FROM node:10.16.3-alpine
WORKDIR /app
COPY package.json .
RUN npm install
COPY . .
EXPOSE 4200 49153
CMD npm run start
First line sets the node version to use in the docker image, locally I have the same node version so I put 10.16.3 as my image node version (check by running node -v
on the terminal and use your version), and alpine is the Linux image that our compact environment is based on. Derick Bailey has a complete description about this, do give it a read.
Next we set the directory or folder that we will be working on that environment (inside the docker image.) I have chosen /app
for simplicity. Hereafter the .(period) will denote this folder.
So the next line is self explanatory right? copy package.json
to .
Then we run npm install
to install all the packages to that environment. Copy all the files from this folder (`.`) to that folder (`.`), exposing two ports 4200
because Angular development server runs on that port, 49153
because it is the Angular live-reload port. These ports need to be accessed from outside the image so we can run our project on our browser. Next we are executing ng serve
using npm. If you look inside package.json, under scripts section, you can see that start
command calls ng serve
.
While we are here, let’s modify the start
command a little bit.
"start": "ng serve --host 0.0.0.0 --poll 500"
--poll
is telling the client to check every 500 milliseconds if there are any new changes made. This is the fix that I was talking about (for Windows). Terns out without this, live reloading do not work. Some say it’s because host OS is windows and image is Linux, whatever the cause is now it should work. --host
says to listen on all incoming connections for requests.

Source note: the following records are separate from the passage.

/-! ### acknowledge -/

@[simp] theorem State.acknowledge_idleMode (s : State) (w : Word) : (s.acknowledge w).idleMode = s.idleMode := rfl
@[simp] theorem State.acknowledge_resetDone (s : State) (w : Word) : (s.acknowledge w).resetDone = s.resetDone := rfl
@[simp] theorem State.acknowledge_done0 (s : State) (w : Word) : (s.acknowledge w).done0 = doneAfterWrite s.done0 w := rfl
@[simp] theorem State.acknowledge_level (s : State) (w : Word) : (s.acknowledge w).level = s.level := rfl
@[simp] theorem State.acknowledge_size (s : State) (w : Word) : (s.acknowledge w).size = s.size := rfl
@[simp] theorem State.acknowledge_pageMode (s : State) (w : Word) : (s.acknowledge w).pageMode = s.pageMode := rfl
@[simp] theorem State.acknowledge_frag (s : State) (w : Word) : (s.acknowledge w).frag = s.frag := rfl
@[simp] theorem State.acknowledge_frag6Data (s : State) (w : Word) : (s.acknowledge w).frag6Data = s.frag6Data := rfl
@[simp] theorem State.acknowledge_frag6Valid (s : State) (w : Word) : (s.acknowledge w).frag6Valid = s.frag6Valid := rfl
@[simp] theorem State.acknowledge_correctable (s : State) (w : Word) : (s.acknowledge w).correctable = s.correctable := rfl
@[simp] theorem State.acknowledge_nbErrors (s : State) (w : Word) : (s.acknowledge w).nbErrors = s.nbErrors := rfl
@[simp] theorem State.acknowledge_errLoc (s : State) (w : Word) : (s.acknowledge w).errLoc = s.errLoc := rfl
@[simp] theorem State.acknowledge_poweredUnreset (s : State) (w : Word) : (s.acknowledge w).poweredUnreset = s.poweredUnreset := rfl
@[simp] theorem State.acknowledge_resetPending (s : State) (w : Word) : (s.acknowledge w).resetPending = s.resetPending := rfl
@[simp] theorem State.acknowledge_job (s : State) (w : Word) : (s.acknowledge w).job = s.job := rfl
@[simp] theorem State.acknowledge_fault (s : State) (w : Word) : (s.acknowledge w).fault = s.fault := rfl
@[simp] theorem State.acknowledge_refused (s : State) (w : Word) : (s.acknowledge w).refused = s.refused := rfl
@[simp] theorem State.acknowledge_instances (s : State) (w : Word) : (s.acknowledge w).instances = s.instances := rfl
@[simp] theorem State.acknowledge_registry (s : State) (w : Word) : (s.acknowledge w).registry = s.registry := rfl
@[simp] theorem State.acknowledge_callers (s : State) (w : Word) : (s.acknowledge w).callers = s.callers := rfl
@[simp] theorem State.acknowledge_turns (s : State) (w : Word) : (s.acknowledge w).turns = s.turns := rfl
@[simp] theorem State.acknowledge_freeTurns (s : State) (w : Word) : (s.acknowledge w).freeTurns = s.freeTurns := rfl
@[simp] theorem State.acknowledge_draws (s : State) (w : Word) : (s.acknowledge w).draws = s.draws := rfl
@[simp] theorem State.acknowledge_readData (s : State) (w : Word) : (s.acknowledge w).readData = s.readData := rfl

/-! ### storeConfig -/

@[simp] theorem State.storeConfig_idleMode (s : State) (l : LevelCode) (z : SizeField) : (s.storeConfig l z).idleMode = s.idleMode := rfl
@[simp] theorem State.storeConfig_resetDone (s : State) (l : LevelCode) (z : SizeField) : (s.storeConfig l z).resetDone = s.resetDone := rfl
@[simp] theorem State.storeConfig_done0 (s : State) (l : LevelCode) (z : SizeField) : (s.storeConfig l z).done0 = s.done0 := rfl
@[simp] theorem State.storeConfig_level (s : State) (l : LevelCode) (z : SizeField) : (s.storeConfig l z).level = l := rfl
@[simp] theorem State.storeConfig_size (s : State) (l : LevelCode) (z : SizeField) : (s.storeConfig l z).size = z := rfl
@[simp] theorem State.storeConfig_pageMode (s : State) (l : LevelCode) (z : SizeField) : (s.storeConfig l z).pageMode = s.pageMode := rfl
@[simp] theorem State.storeConfig_frag (s : State) (l : LevelCode) (z : SizeField) : (s.storeConfig l z).frag = s.frag := rfl
@[simp] theorem State.storeConfig_frag6Data (s : State) (l : LevelCode) (z : SizeField) : (s.storeConfig l z).frag6Data = s.frag6Data := rfl
@[simp] theorem State.storeConfig_frag6Valid (s : State) (l : LevelCode) (z : SizeField) : (s.storeConfig l z).frag6Valid = s.frag6Valid := rfl
@[simp] theorem State.storeConfig_correctable (s : State) (l : LevelCode) (z : SizeField) : (s.storeConfig l z).correctable = s.correctable := rfl
@[simp] theorem State.storeConfig_nbErrors (s : State) (l : LevelCode) (z : SizeField) : (s.storeConfig l z).nbErrors = s.nbErrors := rfl
@[simp] theorem State.storeConfig_errLoc (s : State) (l : LevelCode) (z : SizeField) : (s.storeConfig l z).errLoc = s.errLoc := rfl
@[simp] theorem State.storeConfig_poweredUnreset (s : State) (l : LevelCode) (z : SizeField) : (s.storeConfig l z).poweredUnreset = s.poweredUnreset := rfl
@[simp] theorem State.storeConfig_resetPending (s : State) (l : LevelCode) (z : SizeField) : (s.storeConfig l z).resetPending = s.resetPending := rfl
@[simp] theorem State.storeConfig_job (s : State) (l : LevelCode) (z : SizeField) : (s.storeConfig l z).job = s.job := rfl
@[simp] theorem State.storeConfig_fault (s : State) (l : LevelCode) (z : SizeField) : (s.storeConfig l z).fault = s.fault := rfl
@[simp] theorem State.storeConfig_refused (s : State) (l : LevelCode) (z : SizeField) : (s.storeConfig l z).refused = s.refused := rfl
@[simp] theorem State.storeConfig_instances (s : State) (l : LevelCode) (z : SizeField) : (s.storeConfig l z).instances = s.instances := rfl
@[simp] theorem State.storeConfig_registry (s : State) (l : LevelCode) (z : SizeField) : (s.storeConfig l z).registry = s.registry := rfl
@[simp] theorem State.storeConfig_callers (s : State) (l : LevelCode) (z : SizeField) : (s.storeConfig l z).callers = s.callers := rfl
@[simp] theorem State.storeConfig_turns (s : State) (l : LevelCode) (z : SizeField) : (s.storeConfig l z).turns = s.turns := rfl
@[simp] theorem State.storeConfig_freeTurns (s : State) (l : LevelCode) (z : SizeField) : (s.storeConfig l z).freeTurns = s.freeTurns := rfl
@[simp] theorem State.storeConfig_draws (s : State) (l : LevelCode) (z : SizeField) : (s.storeConfig l z).draws = s.draws := rfl
@[simp] theorem State.storeConfig_readData (s : State) (l : LevelCode) (z : SizeField) : (s.storeConfig l z).readData = s.readData := rfl

/-! ### storePageMode -/

@[simp] theorem State.storePageMode_idleMode (s : State) (v : Word) : (s.storePageMode v).idleMode = s.idleMode := rfl
@[simp] theorem State.storePageMode_resetDone (s : State) (v : Word) : (s.storePageMode v).resetDone = s.resetDone := rfl
@[simp] theorem State.storePageMode_done0 (s : State) (v : Word) : (s.storePageMode v).done0 = s.done0 := rfl
@[simp] theorem State.storePageMode_level (s : State) (v : Word) : (s.storePageMode v).level = s.level := rfl
@[simp] theorem State.storePageMode_size (s : State) (v : Word) : (s.storePageMode v).size = s.size := rfl
@[simp] theorem State.storePageMode_pageMode (s : State) (v : Word) : (s.storePageMode v).pageMode = v := rfl
@[simp] theorem State.storePageMode_frag (s : State) (v : Word) : (s.storePageMode v).frag = s.frag := rfl
@[simp] theorem State.storePageMode_frag6Data (s : State) (v : Word) : (s.storePageMode v).frag6Data = s.frag6Data := rfl
@[simp] theorem State.storePageMode_frag6Valid (s : State) (v : Word) : (s.storePageMode v).frag6Valid = s.frag6Valid := rfl
@[simp] theorem State.storePageMode_correctable (s : State) (v : Word) : (s.storePageMode v).correctable = s.correctable := rfl
@[simp] theorem State.storePageMode_nbErrors (s : State) (v : Word) : (s.storePageMode v).nbErrors = s.nbErrors := rfl
@[simp] theorem State.storePageMode_errLoc (s : State) (v : Word) : (s.storePageMode v).errLoc = s.errLoc := rfl
@[simp] theorem State.storePageMode_poweredUnreset (s : State) (v : Word) : (s.storePageMode v).poweredUnreset = s.poweredUnreset := rfl
@[simp] theorem State.storePageMode_resetPending (s : State) (v : Word) : (s.storePageMode v).resetPending = s.resetPending := rfl
@[simp] theorem State.storePageMode_job (s : State) (v : Word) : (s.storePageMode v).job = s.job := rfl
@[simp] theorem State.storePageMode_fault (s : State) (v : Word) : (s.storePageMode v).fault = s.fault := rfl
@[simp] theorem State.storePageMode_refused (s : State) (v : Word) : (s.storePageMode v).refused = s.refused := rfl
@[simp] theorem State.storePageMode_instances (s : State) (v : Word) : (s.storePageMode v).instances = s.instances := rfl
@[simp] theorem State.storePageMode_registry (s : State) (v : Word) : (s.storePageMode v).registry = s.registry := rfl
@[simp] theorem State.storePageMode_callers (s : State) (v : Word) : (s.storePageMode v).callers = s.callers := rfl
@[simp] theorem State.storePageMode_turns (s : State) (v : Word) : (s.storePageMode v).turns = s.turns := rfl
@[simp] theorem State.storePageMode_freeTurns (s : State) (v : Word) : (s.storePageMode v).freeTurns = s.freeTurns := rfl
@[simp] theorem State.storePageMode_draws (s : State) (v : Word) : (s.storePageMode v).draws = s.draws := rfl
@[simp] theorem State.storePageMode_readData (s : State) (v : Word) : (s.storePageMode v).readData = s.readData := rfl

/-! ### storeFrag -/

@[simp] theorem State.storeFrag_idleMode (s : State) (k : Fin 6) (v : Word) : (s.storeFrag k v).idleMode = s.idleMode := rfl
@[simp] theorem State.storeFrag_resetDone (s : State) (k : Fin 6) (v : Word) : (s.storeFrag k v).resetDone = s.resetDone := rfl
@[simp] theorem State.storeFrag_done0 (s : State) (k : Fin 6) (v : Word) : (s.storeFrag k v).done0 = s.done0 := rfl
@[simp] theorem State.storeFrag_level (s : State) (k : Fin 6) (v : Word) : (s.storeFrag k v).level = s.level := rfl
@[simp] theorem State.storeFrag_size (s : State) (k : Fin 6) (v : Word) : (s.storeFrag k v).size = s.size := rfl
@[simp] theorem State.storeFrag_pageMode (s : State) (k : Fin 6) (v : Word) : (s.storeFrag k v).pageMode = s.pageMode := rfl
@[simp] theorem State.storeFrag_frag (s : State) (k : Fin 6) (v : Word) : (s.storeFrag k v).frag = s.frag.set k.val v k.isLt := rfl
@[simp] theorem State.storeFrag_frag6Data (s : State) (k : Fin 6) (v : Word) : (s.storeFrag k v).frag6Data = s.frag6Data := rfl
@[simp] theorem State.storeFrag_frag6Valid (s : State) (k : Fin 6) (v : Word) : (s.storeFrag k v).frag6Valid = s.frag6Valid := rfl
@[simp] theorem State.storeFrag_correctable (s : State) (k : Fin 6) (v : Word) : (s.storeFrag k v).correctable = s.correctable := rfl
@[simp] theorem State.storeFrag_nbErrors (s : State) (k : Fin 6) (v : Word) : (s.storeFrag k v).nbErrors = s.nbErrors := rfl
@[simp] theorem State.storeFrag_errLoc (s : State) (k : Fin 6) (v : Word) : (s.storeFrag k v).errLoc = s.errLoc := rfl
@[simp] theorem State.storeFrag_poweredUnreset (s : State) (k : Fin 6) (v : Word) : (s.storeFrag k v).poweredUnreset = s.poweredUnreset := rfl
@[simp] theorem State.storeFrag_resetPending (s : State) (k : Fin 6) (v : Word) : (s.storeFrag k v).resetPending = s.resetPending := rfl
@[simp] theorem State.storeFrag_job (s : State) (k : Fin 6) (v : Word) : (s.storeFrag k v).job = s.job := rfl
@[simp] theorem State.storeFrag_fault (s : State) (k : Fin 6) (v : Word) : (s.storeFrag k v).fault = s.fault := rfl
@[simp] theorem State.storeFrag_refused (s : State) (k : Fin 6) (v : Word) : (s.storeFrag k v).refused = s.refused := rfl
@[simp] theorem State.storeFrag_instances (s : State) (k : Fin 6) (v : Word) : (s.storeFrag k v).instances = s.instances := rfl
@[simp] theorem State.storeFrag_registry (s : State) (k : Fin 6) (v : Word) : (s.storeFrag k v).registry = s.registry := rfl
@[simp] theorem State.storeFrag_callers (s : State) (k : Fin 6) (v : Word) : (s.storeFrag k v).callers = s.callers := rfl
@[simp] theorem State.storeFrag_turns (s : State) (k : Fin 6) (v : Word) : (s.storeFrag k v).turns = s.turns := rfl
@[simp] theorem State.storeFrag_freeTurns (s : State) (k : Fin 6) (v : Word) : (s.storeFrag k v).freeTurns = s.freeTurns := rfl
@[simp] theorem State.storeFrag_draws (s : State) (k : Fin 6) (v : Word) : (s.storeFrag k v).draws = s.draws := rfl
@[simp] theorem State.storeFrag_readData (s : State) (k : Fin 6) (v : Word) : (s.storeFrag k v).readData = s.readData := rfl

Now we need to tell docker to forward port 4200 and 49153 to the same ports in the host OS, Windows in my case. This is where the docker-compose.yml comes in. That’s what the ports
section does.
ports:
- "4200:4200"
- "49153:49153"
In addition to that we need to tell docker to map everything that we have locally to the /app
folder on the image (volume mapping). So every change we do will be immediately sent to the /app
folder. volumes
section is doing that.
volumes:
- "/app/node_modules"
- ".:/app"
All set.
Now open terminal where the Dockerfile is located and run docker-compose up
. If the docker service is not running you will get an error like this. If this is the case search for docker and open the docker desktop application.
Now run docker-compose up
again.
If everything is okay, you will see docker following every step one after the other, creating the image, creating a container using that image, building your application and finally compiling your application. It will take a minute or two to complete the process on first time.
My application name is dashboard
, hence the image name is dashboard_1. You can change this on docker-compose.yml
3rd line, where it says dashboard.
Change it to the name you want.
Open your browser at http://localhost:4200/ and test the live reloading. Press Ctrl + c
to stop the container. Every time you want to develop this application, navigate here using terminal and run docker-compose up
and docker will start the container built previously. You can run docker-compose build
before running up
command to build the docker image again, if changed Dockerfile
or docker-compose.yml
docker ps -a
command will list all the containers up(see status) or inactive.
docker images -all
will list all images on your computer.
To remove all containers, you can use docker rm $(docker ps -a -q)
and to remove all images, run docker rmi $(docker images -q)
Note: This is for development purposes. If you want to deploy your Angular application as a container, well, that’s another topic for a later day. Until then, happy coding!